## Exercise objective:
Return all lines of the records that contain the word "draws".

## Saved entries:

###

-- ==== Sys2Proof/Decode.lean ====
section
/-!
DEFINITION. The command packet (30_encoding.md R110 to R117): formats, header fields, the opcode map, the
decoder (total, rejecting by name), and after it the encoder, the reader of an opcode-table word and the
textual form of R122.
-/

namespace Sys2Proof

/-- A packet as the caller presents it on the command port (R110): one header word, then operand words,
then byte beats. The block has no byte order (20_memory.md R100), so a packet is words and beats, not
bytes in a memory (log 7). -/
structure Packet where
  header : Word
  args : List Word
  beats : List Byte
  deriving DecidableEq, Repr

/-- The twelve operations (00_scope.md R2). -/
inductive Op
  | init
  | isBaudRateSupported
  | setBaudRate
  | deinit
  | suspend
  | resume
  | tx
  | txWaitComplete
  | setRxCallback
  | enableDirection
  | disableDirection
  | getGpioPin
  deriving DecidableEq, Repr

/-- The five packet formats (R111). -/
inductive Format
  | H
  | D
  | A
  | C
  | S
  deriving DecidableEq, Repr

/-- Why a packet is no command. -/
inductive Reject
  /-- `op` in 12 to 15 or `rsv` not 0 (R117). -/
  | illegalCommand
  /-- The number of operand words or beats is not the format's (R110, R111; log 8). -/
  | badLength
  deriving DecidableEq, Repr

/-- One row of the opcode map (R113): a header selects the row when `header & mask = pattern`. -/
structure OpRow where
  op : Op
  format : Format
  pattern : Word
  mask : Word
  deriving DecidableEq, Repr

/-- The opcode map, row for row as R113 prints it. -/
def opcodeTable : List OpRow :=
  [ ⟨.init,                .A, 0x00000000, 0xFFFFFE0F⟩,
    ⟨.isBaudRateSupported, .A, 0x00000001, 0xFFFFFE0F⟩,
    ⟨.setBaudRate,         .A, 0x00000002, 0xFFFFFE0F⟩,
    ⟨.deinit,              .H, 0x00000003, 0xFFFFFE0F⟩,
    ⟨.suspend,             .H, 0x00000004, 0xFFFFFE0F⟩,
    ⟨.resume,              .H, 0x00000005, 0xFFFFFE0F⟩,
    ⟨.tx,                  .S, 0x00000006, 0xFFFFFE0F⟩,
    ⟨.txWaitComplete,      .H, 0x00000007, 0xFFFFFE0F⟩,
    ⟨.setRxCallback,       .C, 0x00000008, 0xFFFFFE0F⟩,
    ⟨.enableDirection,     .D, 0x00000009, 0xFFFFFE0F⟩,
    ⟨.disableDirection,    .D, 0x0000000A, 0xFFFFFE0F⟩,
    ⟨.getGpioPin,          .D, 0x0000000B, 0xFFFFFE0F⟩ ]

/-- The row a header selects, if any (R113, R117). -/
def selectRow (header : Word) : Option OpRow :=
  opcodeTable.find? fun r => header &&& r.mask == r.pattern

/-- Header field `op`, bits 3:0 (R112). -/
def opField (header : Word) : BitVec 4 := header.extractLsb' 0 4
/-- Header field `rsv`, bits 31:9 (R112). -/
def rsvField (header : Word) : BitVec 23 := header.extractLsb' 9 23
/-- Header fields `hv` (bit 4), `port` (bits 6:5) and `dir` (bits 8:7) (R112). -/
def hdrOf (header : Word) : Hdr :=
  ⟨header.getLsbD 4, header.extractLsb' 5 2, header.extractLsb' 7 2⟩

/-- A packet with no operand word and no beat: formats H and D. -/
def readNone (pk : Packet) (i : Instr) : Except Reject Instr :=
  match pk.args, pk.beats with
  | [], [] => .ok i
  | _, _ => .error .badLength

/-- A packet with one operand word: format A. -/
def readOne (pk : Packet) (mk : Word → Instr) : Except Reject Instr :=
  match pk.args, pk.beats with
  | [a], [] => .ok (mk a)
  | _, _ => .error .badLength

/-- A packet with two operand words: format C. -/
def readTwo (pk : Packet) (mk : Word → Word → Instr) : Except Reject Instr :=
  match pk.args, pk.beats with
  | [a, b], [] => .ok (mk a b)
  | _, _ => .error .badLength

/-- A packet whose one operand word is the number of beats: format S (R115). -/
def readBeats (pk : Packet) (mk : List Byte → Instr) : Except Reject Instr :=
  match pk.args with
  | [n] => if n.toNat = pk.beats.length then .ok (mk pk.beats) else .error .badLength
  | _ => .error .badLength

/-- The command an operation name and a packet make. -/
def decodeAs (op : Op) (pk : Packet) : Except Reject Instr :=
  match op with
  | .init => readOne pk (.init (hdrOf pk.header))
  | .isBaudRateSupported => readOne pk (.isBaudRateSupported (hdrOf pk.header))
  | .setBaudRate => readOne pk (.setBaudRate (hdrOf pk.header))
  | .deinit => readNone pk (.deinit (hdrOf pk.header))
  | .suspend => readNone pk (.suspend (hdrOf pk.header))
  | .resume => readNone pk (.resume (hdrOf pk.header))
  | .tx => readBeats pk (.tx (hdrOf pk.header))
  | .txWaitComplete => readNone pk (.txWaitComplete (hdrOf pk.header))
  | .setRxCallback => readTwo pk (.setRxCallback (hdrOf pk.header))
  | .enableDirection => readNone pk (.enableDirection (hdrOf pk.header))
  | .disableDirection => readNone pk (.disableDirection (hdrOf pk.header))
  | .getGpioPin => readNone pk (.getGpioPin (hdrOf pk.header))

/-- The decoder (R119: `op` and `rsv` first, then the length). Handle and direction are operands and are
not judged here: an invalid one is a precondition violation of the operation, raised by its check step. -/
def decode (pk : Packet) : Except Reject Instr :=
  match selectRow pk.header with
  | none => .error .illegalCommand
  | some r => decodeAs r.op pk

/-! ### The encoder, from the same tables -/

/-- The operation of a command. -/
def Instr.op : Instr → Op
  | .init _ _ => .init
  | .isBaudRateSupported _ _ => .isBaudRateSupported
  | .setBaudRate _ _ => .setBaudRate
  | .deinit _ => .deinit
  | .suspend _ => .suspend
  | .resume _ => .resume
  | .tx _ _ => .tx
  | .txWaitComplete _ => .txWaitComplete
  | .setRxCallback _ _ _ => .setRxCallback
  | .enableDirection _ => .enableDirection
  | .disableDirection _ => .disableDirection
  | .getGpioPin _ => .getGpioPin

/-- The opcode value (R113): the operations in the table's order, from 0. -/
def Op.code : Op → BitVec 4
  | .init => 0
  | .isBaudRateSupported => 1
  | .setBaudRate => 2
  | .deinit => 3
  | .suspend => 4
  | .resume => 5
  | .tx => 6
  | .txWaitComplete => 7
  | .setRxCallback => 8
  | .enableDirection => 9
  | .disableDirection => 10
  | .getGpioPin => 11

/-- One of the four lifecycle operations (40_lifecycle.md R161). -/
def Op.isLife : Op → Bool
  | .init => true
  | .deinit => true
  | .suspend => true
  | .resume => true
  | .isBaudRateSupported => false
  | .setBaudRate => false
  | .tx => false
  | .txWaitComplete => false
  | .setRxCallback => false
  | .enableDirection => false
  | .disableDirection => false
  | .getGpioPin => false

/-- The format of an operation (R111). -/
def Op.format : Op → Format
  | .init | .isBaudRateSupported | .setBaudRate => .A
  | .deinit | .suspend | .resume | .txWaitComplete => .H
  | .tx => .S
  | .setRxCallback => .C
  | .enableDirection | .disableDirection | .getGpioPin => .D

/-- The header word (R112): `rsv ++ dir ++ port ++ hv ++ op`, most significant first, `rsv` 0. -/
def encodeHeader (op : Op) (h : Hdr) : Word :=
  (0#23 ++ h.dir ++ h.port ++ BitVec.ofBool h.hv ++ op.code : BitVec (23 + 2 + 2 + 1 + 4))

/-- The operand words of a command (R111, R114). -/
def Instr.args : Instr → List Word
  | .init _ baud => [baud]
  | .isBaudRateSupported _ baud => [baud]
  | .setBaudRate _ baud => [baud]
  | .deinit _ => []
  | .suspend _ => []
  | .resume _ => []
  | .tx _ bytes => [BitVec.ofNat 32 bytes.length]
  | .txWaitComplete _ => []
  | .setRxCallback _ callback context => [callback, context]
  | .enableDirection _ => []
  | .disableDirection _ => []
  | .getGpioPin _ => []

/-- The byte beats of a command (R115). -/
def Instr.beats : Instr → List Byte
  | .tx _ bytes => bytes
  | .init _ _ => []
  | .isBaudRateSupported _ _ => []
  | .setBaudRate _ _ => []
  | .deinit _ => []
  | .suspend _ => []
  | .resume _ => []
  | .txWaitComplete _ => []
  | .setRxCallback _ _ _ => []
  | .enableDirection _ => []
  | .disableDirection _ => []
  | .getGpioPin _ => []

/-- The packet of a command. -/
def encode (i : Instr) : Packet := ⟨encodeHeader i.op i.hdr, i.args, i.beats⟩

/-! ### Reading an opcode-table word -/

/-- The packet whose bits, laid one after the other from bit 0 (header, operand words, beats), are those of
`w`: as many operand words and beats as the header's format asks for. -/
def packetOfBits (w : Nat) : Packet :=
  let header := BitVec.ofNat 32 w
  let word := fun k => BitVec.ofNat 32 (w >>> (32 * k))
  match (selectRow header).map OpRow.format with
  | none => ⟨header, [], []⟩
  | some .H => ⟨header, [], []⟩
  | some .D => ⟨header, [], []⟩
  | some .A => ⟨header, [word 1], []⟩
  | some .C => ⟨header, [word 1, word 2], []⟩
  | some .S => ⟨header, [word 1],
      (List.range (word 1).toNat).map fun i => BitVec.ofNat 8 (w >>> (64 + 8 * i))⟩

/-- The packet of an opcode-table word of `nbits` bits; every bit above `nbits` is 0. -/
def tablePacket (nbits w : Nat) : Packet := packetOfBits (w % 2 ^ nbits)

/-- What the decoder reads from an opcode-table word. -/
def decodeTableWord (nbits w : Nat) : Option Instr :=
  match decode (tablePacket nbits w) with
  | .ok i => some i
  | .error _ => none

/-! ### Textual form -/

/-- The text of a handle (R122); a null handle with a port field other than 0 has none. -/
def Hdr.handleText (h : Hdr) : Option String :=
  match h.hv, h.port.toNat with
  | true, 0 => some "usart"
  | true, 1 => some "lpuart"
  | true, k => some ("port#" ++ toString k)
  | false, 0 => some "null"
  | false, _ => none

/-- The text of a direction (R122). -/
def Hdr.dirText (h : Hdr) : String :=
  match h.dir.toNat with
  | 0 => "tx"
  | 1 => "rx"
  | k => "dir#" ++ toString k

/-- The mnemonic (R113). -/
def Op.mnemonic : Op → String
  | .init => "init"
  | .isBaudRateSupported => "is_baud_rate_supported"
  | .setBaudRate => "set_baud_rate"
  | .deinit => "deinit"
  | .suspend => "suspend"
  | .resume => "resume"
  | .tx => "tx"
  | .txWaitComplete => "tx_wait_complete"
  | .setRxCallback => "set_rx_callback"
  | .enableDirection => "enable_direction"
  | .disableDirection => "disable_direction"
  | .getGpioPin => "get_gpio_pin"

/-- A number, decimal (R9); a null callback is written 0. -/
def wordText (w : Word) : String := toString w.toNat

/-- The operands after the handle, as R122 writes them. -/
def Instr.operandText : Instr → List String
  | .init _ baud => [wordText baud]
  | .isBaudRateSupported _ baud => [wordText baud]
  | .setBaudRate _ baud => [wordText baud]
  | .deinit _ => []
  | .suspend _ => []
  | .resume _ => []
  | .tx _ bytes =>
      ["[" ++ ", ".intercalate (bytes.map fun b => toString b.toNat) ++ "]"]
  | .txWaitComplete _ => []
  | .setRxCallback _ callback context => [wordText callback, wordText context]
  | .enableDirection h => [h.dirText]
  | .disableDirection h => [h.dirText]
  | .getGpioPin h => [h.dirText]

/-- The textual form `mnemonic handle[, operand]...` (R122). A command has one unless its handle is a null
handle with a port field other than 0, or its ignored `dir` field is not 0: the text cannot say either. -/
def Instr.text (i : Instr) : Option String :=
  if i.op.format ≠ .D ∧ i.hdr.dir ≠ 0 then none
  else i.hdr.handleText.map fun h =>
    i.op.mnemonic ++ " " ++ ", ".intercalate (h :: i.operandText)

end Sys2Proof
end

###

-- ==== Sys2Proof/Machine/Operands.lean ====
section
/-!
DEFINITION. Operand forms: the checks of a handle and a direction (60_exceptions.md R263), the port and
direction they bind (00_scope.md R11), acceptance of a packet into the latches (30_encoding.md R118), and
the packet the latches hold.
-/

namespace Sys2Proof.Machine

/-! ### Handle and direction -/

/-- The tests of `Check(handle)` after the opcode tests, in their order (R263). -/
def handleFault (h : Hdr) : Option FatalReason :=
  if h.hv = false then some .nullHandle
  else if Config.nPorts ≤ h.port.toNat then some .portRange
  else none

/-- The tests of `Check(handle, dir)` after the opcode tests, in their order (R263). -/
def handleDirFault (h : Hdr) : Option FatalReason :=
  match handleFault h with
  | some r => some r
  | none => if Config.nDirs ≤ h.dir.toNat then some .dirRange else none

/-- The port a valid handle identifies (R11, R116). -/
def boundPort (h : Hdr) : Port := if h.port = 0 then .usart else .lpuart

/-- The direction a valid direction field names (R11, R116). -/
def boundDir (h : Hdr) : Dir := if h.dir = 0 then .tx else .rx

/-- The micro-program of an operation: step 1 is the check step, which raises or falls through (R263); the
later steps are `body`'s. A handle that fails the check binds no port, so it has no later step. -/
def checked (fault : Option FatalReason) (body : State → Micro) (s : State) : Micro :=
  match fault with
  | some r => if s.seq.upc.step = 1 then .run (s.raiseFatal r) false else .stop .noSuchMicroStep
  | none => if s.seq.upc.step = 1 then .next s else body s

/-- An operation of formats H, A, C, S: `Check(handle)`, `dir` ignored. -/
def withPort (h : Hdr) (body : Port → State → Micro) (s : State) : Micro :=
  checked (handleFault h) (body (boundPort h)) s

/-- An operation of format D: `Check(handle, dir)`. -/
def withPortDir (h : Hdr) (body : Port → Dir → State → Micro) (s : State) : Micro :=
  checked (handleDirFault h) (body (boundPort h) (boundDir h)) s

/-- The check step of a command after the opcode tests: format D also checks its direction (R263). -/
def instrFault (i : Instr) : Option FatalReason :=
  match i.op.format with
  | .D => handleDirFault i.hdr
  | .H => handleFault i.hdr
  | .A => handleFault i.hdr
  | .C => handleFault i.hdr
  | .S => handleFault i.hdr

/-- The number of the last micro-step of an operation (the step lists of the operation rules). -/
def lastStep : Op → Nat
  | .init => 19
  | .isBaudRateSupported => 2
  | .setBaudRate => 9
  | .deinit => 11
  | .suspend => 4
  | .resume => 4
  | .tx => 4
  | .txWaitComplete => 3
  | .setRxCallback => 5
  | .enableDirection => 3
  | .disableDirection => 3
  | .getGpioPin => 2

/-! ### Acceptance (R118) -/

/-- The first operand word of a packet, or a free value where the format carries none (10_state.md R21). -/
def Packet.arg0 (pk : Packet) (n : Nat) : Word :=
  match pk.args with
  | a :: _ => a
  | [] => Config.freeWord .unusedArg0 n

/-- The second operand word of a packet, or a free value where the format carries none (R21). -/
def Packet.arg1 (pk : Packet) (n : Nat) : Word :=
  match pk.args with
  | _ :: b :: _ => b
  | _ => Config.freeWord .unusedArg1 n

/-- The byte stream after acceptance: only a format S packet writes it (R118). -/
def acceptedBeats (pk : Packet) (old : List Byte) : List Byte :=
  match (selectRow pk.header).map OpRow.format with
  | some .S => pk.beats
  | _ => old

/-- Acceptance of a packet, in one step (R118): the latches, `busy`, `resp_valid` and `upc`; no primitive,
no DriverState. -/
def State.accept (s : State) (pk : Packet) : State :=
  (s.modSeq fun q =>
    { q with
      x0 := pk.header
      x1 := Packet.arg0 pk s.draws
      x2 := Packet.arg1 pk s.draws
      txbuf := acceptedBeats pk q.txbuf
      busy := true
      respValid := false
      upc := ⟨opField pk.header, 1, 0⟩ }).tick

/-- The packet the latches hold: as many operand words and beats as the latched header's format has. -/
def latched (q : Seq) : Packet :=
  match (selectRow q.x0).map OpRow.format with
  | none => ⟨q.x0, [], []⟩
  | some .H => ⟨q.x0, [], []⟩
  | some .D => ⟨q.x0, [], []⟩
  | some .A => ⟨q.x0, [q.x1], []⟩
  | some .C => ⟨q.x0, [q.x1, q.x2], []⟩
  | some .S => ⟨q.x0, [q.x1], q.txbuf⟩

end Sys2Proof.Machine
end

###

## Answer to this exercise:
      x1 := Packet.arg0 pk s.draws
      x2 := Packet.arg1 pk s.draws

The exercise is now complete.